Paul’s letter is a large warning sign on the shore. It was erected by the hand of God. When there are deadly dangers nearby, wise, loving Christians are not afraid to post a warning. Parents and grand parents who care are not afraid to cry out and to plead for their loved ones to move to safety—especially when they have seen the faces of the victims up-close.
On a beach in California last June Angie Higgins and her four-year-old daughter were pulled into the Pacific while they were trying to help another. The mother was holding the little girl by the hand when an older girl was knocked over by a sudden wave. The older girl recovered but the mother and four-year-old were pulled out to sea in a rip current. A bystander on a boogie board was able to get to them and pull them to shore. She let go of them in the shallow water thinking they were safe and the hungry current pulled them back to their deaths. Zucu Bermann, a 27 year-old-woman from San Francisco, was the young woman who tried to rescue them. She stood on the shore and speaking of the four-year-old girl kept saying, “I can see her face. I can see her face. I can’t get her face out of my mind.”
Travis Brown’s parents have lobbied the State of Michigan to erect warning signs and start programs to alert people to the dangers of rip currents in the Great Lakes. They don’t want others to die.

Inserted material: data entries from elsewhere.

-- ==== Sys2Proof/Proofs/ClockEvents.lean ====
section
/-!
SUPPORT. Clocks: frequency, regulators, stretches and crossings (R360 to R374).
-/
namespace Sys2Proof.Machine

/-! ### What the frequency control changes (R368, R369) -/

/-- The parameters that the frequency control writes. -/
def governKeys : List Nat := [pk 0x0311 1, pk 0x0311 2, pk 0x0311 5, pk 0x0930 3]

/-- From `s` to `u` nothing has changed but the switch in progress and parameters. -/
def OnlySwitch (s u : State) : Prop :=
  u = { s with par := u.par, clk := { s.clk with
    phase := u.clk.phase, newF := u.clk.newF, freqSeen := u.clk.freqSeen, srmMv := u.clk.srmMv } }

theorem onlySwitch_trans {s t u : State} (h : OnlySwitch s t) (k : OnlySwitch t u) : OnlySwitch s u := by
  rw [OnlySwitch] at h k ⊢
  rw [k, h]

/-- From `s` to `u` nothing has changed but the switch in progress and the control's parameters. -/
def OnlyGoverned (s u : State) : Prop := OnlySwitch s u ∧ SameParamsBut governKeys s u

theorem onlyGoverned_trans {s t u : State} (h : OnlyGoverned s t) (k : OnlyGoverned t u) : OnlyGoverned s u :=
  ⟨onlySwitch_trans h.1 k.1, fun key hkey => (k.2 key hkey).trans (h.2 key hkey)⟩

theorem onlyGoverned_setP (s : State) {key : Nat} (v : Nat) (hkey : key ∈ governKeys) : OnlyGoverned s (setP s key v) :=
  ⟨rfl, sameParamsBut_setP (t := s) hkey rfl⟩

theorem onlyGoverned_announce (s : State) (f : Nat) : OnlyGoverned s (announce s f) := by
  unfold announce
  extract_lets t
  have ht : OnlyGoverned s t := onlyGoverned_trans (onlyGoverned_setP s f (by decide)) (onlyGoverned_setP _ _ (by decide))
  clear_value t
  exact onlyGoverned_trans ht ⟨rfl, sameParamsBut_setP (.tail _ (.tail _ (.tail _ (.head _)))) rfl⟩

theorem onlyGoverned_govern (s : State) : OnlyGoverned s (govern s) := by
  have hstart : OnlyGoverned s (setP s (pk 0x0311 5) (limitOf s).2) := onlyGoverned_setP s _ (by decide)
  unfold govern
  dsimp only
  split
  · exact hstart
  · split
    · exact onlyGoverned_trans hstart ⟨rfl, fun _ _ => rfl⟩
    · exact onlyGoverned_trans hstart (onlyGoverned_announce ..)

theorem OnlyGoverned.frame {s u : State} (h : OnlyGoverned s u) :
    SameMemory s u ∧ freqMhz u = freqMhz s ∧ u.ctc = s.ctc ∧ u.clk.genB = s.clk.genB ∧ u.clk.alertAvs = s.clk.alertAvs := by
  obtain ⟨hu, hpar⟩ := h
  refine ⟨?_, hpar _ (by decide), ?_⟩ <;> rw [hu]
  · exact fun _ => rfl
  · exact ⟨rfl, rfl, rfl⟩

/-! ### Targets and service clocks (R360, R368) -/

theorem targetMhzWrite_completes (v : Nat) (s : State) (hgate : gateOk s (pk 0x0310 1) = true) (hlo : 900 ≤ v) (hhi : v ≤ 2000)
    (hstep : v % 25 = 0) :
    ∃ t, exec (.targetMhzWrite v) s = .next t ∧ SameMemory s t ∧ t.wstatus = 0 ∧ getP t (pk 0x0310 1) = v ∧ freqMhz t = freqMhz s := by
  have hrange : (decide (v < 900) || decide (2000 < v) || decide (v % 25 ≠ 0)) = false := by simp; omega
  have hwrite : writeTarget s v = (0, govern (setP s (pk 0x0310 1) v)) := if_neg (by rw [hrange]; exact Bool.false_ne_true)
  have hgov := onlyGoverned_govern (setP s (pk 0x0310 1) v)
  generalize govern (setP s (pk 0x0310 1) v) = u at hwrite hgov
  obtain ⟨hmem, hfreq, -⟩ := hgov.frame
  exact ⟨_, congrArg Host.Outcome.next (gated_ok hgate hwrite), hmem, rfl, (hgov.2 _ (by decide)).trans (getP_setP_same ..),
    hfreq.trans (getP_setP_other s v (by decide))⟩

theorem ceilDiv_mul_ge (a : Nat) {b : Nat} (hb : 0 < b) : a ≤ ceilDiv a b * b := by
  unfold ceilDiv
  have := Nat.lt_div_mul_add hb (a := a + b - 1)
  omega

/-- When a change of a service clock takes effect. -/
def serviceDue (s : State) (sub : Nat) : Nat :=
  max (ceilDiv (s.ns + 2000) 10 * 10) ((s.clk.service.filter fun w => w.1 == sub).foldl (fun a w => max a (w.2.2 + 10)) 0)

theorem writeService_ok {s : State} {sub v : Nat}
    (h : (sub = 1 ∧ 800 ≤ v ∧ v ≤ 1600 ∧ v % 100 = 0) ∨ (sub = 2 ∧ 800 ≤ v ∧ v ≤ 1600 ∧ v % 200 = 0) ∨
      (sub = 3 ∧ 1000 ≤ v ∧ v ≤ 1500 ∧ v % 100 = 0)) :
    writeService s sub v = (0, { setP s (pk 0x0312 sub) v with
      clk := { s.clk with service := s.clk.service ++ [(sub, v, serviceDue s sub)] } }) := by
  unfold writeService
  obtain ⟨rfl, hlo, hhi, hstep⟩ | ⟨rfl, hlo, hhi, hstep⟩ | ⟨rfl, hlo, hhi, hstep⟩ := h <;>
  · simp only [decide_eq_true hlo, decide_eq_true hhi, hstep, beq_self_eq_true, Bool.and_self, Bool.not_true, Bool.false_eq_true,
      if_false]
    rfl

theorem serviceClockWrite_completes (sub v : Nat) (s : State) (hgate : gateOk s (pk 0x0312 sub) = true)
    (h : (sub = 1 ∧ 800 ≤ v ∧ v ≤ 1600 ∧ v % 100 = 0) ∨ (sub = 2 ∧ 800 ≤ v ∧ v ≤ 1600 ∧ v % 200 = 0) ∨
      (sub = 3 ∧ 1000 ≤ v ∧ v ≤ 1500 ∧ v % 100 = 0)) :
    ∃ t due, exec (.serviceClockWrite sub v) s = .next t ∧ SameMemory s t ∧ t.wstatus = 0 ∧ getP t (pk 0x0312 sub) = v ∧
      t.clk.service = s.clk.service ++ [(sub, v, due)] ∧ s.ns + 2000 ≤ due ∧ SameParamsBut [pk 0x0312 sub] s t := by
  have hsub : ¬ (sub == 0 || decide (3 < sub)) = true := by simp; omega
  refine ⟨_, serviceDue s sub, (write_ite hsub).trans (congrArg _ (gated_ok hgate (writeService_ok h))), fun _ => rfl, rfl,
    getP_setP_same s _ v, rfl, ?_, sameParamsBut_setP (t := s) (List.mem_singleton_self _) rfl⟩
  exact Nat.le_trans (ceilDiv_mul_ge (s.ns + 2000) (by decide)) (Nat.le_max_left ..)

/-! ### Frequency switches (R365, R369) -/

theorem freq_reaches (z : Nat) (s : State) (hz : z < 16) (hphase : s.clk.phase = .announced) (hseen : bit s.clk.freqSeen z = false) :
    exec (.freq z) s = .next { s with clk := { s.clk with freqSeen := s.clk.freqSeen + 2 ^ z } } := by
  have harm : exec (.freq z) s = execFreq z s := rfl
  rw [harm, execFreq, if_neg (Nat.not_le.mpr hz), if_neg (by simp [hphase, hseen])]

theorem settleClocks_clk (s : State) : (settleClocks s).clk.newF = s.clk.newF ∧ (settleClocks s).clk.genB = s.clk.genB := by
  unfold settleClocks
  split <;> exact ⟨rfl, rfl⟩

theorem count_clk (k : Nat) (s : State) : (count k s).clk.newF = s.clk.newF ∧ (count k s).clk.genB = s.clk.genB := by
  unfold count addTime
  exact settleClocks_clk _

theorem toCtc_clk_of_quiet {s : State} (hruns : s.clk.runs = true) (hquiet : quiet s = true) (c : Nat) :
    (toCtc c s).clk.newF = s.clk.newF ∧ (toCtc c s).clk.genB = s.clk.genB := by
  unfold toCtc
  rcases Nat.eq_zero_or_pos (c - s.ctc) with h0 | hpos
  · rw [h0, advance_zero s hruns]
    exact ⟨rfl, rfl⟩
  · rw [advance_of_quiet hruns hquiet hpos]
    exact count_clk (c - s.ctc) s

If our children and grandchildren are going to survive these dangerous times we are going to have to be vigilant. We have to be willing to warn them of spiritual danger. If you have any influence in their lives you should do what you can to get them under influence of a preacher who is not afraid to warn them. These are dangerous times they need more than happy inspirational sentiments. The waters are deadly they need to be warned.